• _Task statement_: Within the listing below, how many lines contain the word "byteOrder"? Answer with the number only.

*** Task data

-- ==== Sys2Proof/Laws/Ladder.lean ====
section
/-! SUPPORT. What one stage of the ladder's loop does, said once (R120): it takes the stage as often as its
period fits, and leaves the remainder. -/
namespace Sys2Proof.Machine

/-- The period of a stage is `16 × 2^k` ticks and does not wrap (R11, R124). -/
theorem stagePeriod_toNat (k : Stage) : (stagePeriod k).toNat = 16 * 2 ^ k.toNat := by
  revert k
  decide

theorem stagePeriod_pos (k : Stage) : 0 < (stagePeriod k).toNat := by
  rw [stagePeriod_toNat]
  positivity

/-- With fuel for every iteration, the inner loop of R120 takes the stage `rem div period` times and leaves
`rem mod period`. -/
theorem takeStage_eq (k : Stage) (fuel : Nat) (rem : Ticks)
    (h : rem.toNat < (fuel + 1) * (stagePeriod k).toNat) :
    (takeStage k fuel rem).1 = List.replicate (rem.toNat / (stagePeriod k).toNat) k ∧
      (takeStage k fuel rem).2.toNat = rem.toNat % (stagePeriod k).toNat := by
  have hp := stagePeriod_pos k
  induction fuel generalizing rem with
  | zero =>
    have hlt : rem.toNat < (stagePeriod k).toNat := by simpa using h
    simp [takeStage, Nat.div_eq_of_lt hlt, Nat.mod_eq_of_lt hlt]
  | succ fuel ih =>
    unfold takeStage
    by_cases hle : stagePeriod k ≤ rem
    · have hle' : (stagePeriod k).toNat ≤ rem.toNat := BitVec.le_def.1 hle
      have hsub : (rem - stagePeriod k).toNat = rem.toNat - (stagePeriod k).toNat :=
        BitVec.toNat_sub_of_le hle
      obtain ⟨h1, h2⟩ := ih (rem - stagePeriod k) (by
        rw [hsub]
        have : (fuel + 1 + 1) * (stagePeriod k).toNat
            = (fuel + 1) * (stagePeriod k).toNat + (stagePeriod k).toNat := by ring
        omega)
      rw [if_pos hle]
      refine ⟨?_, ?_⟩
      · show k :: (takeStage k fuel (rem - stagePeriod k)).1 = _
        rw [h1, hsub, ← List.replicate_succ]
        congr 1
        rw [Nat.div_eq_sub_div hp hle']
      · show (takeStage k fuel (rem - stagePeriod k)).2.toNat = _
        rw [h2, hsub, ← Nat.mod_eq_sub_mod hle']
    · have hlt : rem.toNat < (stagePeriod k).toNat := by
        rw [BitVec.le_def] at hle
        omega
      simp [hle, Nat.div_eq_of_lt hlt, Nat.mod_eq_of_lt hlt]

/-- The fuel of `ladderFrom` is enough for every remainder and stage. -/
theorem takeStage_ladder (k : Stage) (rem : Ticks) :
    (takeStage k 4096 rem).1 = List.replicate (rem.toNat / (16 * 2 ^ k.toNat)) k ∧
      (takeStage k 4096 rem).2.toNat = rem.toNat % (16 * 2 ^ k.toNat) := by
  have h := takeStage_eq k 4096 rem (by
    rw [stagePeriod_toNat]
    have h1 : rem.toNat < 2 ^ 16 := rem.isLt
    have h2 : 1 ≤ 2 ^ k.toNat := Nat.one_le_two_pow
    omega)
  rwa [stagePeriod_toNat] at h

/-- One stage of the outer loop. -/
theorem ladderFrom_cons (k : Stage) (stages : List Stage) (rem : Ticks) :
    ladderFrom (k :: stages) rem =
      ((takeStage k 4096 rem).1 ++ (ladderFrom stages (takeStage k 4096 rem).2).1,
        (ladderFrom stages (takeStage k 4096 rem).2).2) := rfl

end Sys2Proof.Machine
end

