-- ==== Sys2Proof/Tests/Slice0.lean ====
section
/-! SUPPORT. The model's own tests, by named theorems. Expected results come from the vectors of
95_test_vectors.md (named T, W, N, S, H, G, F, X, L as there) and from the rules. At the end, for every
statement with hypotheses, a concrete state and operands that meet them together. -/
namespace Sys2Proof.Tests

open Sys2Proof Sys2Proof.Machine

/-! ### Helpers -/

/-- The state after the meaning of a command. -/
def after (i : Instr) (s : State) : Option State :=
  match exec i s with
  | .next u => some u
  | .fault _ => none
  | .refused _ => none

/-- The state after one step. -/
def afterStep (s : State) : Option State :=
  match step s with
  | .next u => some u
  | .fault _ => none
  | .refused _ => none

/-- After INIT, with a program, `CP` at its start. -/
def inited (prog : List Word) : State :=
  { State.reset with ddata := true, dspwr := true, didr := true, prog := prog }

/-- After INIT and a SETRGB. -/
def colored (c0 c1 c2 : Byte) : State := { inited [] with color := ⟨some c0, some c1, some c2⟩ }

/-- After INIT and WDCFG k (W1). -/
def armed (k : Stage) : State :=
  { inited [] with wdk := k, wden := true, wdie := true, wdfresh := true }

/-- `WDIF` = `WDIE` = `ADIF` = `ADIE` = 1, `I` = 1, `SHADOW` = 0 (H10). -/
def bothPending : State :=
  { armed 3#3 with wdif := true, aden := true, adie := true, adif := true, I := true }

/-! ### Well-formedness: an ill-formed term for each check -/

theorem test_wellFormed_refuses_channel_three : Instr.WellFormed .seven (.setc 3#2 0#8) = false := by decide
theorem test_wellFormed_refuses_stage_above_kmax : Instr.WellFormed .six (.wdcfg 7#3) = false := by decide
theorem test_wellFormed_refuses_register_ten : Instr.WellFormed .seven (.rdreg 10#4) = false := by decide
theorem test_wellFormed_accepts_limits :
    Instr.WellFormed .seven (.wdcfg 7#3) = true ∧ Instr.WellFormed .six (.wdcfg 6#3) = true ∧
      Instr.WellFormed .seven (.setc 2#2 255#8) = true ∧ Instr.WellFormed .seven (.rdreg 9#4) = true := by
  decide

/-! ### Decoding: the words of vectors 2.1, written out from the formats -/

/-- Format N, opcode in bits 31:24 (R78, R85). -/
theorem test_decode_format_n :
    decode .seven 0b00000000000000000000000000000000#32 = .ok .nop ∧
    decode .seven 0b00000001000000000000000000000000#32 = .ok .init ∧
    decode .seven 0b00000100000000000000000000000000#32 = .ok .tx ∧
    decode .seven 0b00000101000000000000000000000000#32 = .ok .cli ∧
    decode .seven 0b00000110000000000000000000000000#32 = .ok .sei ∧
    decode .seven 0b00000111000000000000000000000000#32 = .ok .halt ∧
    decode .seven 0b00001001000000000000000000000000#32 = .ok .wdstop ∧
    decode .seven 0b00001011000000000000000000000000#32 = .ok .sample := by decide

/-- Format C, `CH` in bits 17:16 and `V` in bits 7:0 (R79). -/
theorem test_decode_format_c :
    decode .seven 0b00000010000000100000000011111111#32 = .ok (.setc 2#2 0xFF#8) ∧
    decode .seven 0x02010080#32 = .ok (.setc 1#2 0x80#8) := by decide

******
*** Task data

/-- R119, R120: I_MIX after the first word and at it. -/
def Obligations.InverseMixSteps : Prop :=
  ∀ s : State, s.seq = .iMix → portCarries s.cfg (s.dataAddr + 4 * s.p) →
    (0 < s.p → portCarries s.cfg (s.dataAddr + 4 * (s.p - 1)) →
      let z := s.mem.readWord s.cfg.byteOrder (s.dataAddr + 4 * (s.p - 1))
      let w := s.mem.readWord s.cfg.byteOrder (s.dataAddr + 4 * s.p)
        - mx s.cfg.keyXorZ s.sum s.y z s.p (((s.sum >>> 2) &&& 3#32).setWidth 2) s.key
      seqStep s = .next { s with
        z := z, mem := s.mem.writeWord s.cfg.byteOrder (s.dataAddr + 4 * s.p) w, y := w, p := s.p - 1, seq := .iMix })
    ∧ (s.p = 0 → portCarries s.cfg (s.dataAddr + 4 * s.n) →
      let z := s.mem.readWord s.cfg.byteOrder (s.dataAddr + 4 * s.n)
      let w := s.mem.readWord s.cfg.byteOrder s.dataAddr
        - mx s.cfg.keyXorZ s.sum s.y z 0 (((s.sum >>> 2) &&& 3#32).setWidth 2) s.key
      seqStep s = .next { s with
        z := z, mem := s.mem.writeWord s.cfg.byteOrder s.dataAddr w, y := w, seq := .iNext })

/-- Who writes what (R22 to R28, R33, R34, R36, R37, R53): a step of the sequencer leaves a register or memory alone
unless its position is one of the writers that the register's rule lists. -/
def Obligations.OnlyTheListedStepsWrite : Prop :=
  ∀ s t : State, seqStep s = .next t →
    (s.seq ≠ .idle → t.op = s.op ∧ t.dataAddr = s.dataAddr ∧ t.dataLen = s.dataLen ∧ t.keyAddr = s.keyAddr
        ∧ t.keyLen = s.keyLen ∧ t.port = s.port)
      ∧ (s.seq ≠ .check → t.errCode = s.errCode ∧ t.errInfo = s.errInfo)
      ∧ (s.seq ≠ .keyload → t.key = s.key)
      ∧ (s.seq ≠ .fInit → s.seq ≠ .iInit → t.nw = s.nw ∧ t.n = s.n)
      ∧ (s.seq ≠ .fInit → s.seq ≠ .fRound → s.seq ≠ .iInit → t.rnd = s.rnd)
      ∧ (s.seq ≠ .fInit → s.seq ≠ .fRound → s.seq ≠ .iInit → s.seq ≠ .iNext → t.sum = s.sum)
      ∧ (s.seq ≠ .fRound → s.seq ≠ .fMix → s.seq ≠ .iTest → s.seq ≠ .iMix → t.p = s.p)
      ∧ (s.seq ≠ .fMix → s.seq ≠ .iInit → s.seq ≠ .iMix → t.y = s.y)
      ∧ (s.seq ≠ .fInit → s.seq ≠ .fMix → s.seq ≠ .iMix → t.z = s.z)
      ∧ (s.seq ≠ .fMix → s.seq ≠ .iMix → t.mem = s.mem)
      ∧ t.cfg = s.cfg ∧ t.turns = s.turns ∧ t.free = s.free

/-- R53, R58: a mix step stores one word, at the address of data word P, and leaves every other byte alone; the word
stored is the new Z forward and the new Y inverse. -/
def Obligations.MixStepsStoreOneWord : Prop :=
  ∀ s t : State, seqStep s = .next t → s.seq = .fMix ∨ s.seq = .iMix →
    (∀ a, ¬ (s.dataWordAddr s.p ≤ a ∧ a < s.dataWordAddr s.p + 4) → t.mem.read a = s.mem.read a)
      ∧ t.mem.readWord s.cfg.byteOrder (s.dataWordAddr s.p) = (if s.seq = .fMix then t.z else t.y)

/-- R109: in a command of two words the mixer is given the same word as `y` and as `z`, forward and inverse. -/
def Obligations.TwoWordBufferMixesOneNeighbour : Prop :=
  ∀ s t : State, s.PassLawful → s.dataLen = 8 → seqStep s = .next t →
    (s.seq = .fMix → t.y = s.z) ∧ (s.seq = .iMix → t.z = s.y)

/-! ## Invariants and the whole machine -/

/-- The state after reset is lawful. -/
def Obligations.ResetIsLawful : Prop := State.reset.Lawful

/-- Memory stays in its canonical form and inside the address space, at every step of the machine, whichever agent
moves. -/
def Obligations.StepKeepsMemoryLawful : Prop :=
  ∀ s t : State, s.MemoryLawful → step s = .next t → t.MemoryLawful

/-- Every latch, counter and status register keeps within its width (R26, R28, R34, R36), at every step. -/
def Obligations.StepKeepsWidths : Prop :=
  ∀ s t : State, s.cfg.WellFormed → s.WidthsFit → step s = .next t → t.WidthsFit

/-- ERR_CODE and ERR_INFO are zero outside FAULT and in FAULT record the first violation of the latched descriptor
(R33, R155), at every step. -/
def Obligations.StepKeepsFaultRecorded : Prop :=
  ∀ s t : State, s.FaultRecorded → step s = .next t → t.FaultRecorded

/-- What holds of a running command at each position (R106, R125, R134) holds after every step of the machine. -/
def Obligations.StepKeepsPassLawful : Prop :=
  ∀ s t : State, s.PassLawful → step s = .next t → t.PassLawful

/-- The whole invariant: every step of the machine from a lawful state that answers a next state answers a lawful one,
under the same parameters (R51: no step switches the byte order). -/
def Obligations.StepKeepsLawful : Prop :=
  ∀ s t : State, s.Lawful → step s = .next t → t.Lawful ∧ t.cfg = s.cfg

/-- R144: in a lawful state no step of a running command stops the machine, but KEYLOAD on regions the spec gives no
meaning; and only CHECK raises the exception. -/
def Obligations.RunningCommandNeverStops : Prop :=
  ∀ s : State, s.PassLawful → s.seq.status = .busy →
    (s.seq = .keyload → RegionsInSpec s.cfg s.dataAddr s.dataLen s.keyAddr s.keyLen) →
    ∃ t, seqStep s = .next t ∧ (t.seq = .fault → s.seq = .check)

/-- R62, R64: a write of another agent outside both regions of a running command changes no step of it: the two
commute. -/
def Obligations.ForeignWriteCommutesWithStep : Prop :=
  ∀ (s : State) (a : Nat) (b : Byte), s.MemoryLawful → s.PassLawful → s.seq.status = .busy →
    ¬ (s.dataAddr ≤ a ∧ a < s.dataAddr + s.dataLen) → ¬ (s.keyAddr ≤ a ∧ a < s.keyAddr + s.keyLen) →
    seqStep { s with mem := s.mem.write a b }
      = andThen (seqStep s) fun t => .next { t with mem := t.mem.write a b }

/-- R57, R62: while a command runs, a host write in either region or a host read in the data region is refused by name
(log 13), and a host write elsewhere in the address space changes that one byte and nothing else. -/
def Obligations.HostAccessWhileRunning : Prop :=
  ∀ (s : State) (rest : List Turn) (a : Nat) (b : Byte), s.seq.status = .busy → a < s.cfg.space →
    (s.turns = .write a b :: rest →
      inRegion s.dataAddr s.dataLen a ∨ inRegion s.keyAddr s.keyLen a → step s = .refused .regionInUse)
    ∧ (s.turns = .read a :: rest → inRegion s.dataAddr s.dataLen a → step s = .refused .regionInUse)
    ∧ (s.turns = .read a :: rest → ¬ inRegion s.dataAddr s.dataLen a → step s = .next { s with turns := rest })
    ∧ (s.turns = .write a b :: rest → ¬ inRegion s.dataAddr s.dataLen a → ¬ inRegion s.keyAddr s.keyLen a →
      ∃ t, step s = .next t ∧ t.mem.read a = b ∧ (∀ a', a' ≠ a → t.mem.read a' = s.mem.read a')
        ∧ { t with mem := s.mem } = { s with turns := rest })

******

• _Answer to the problem_: 7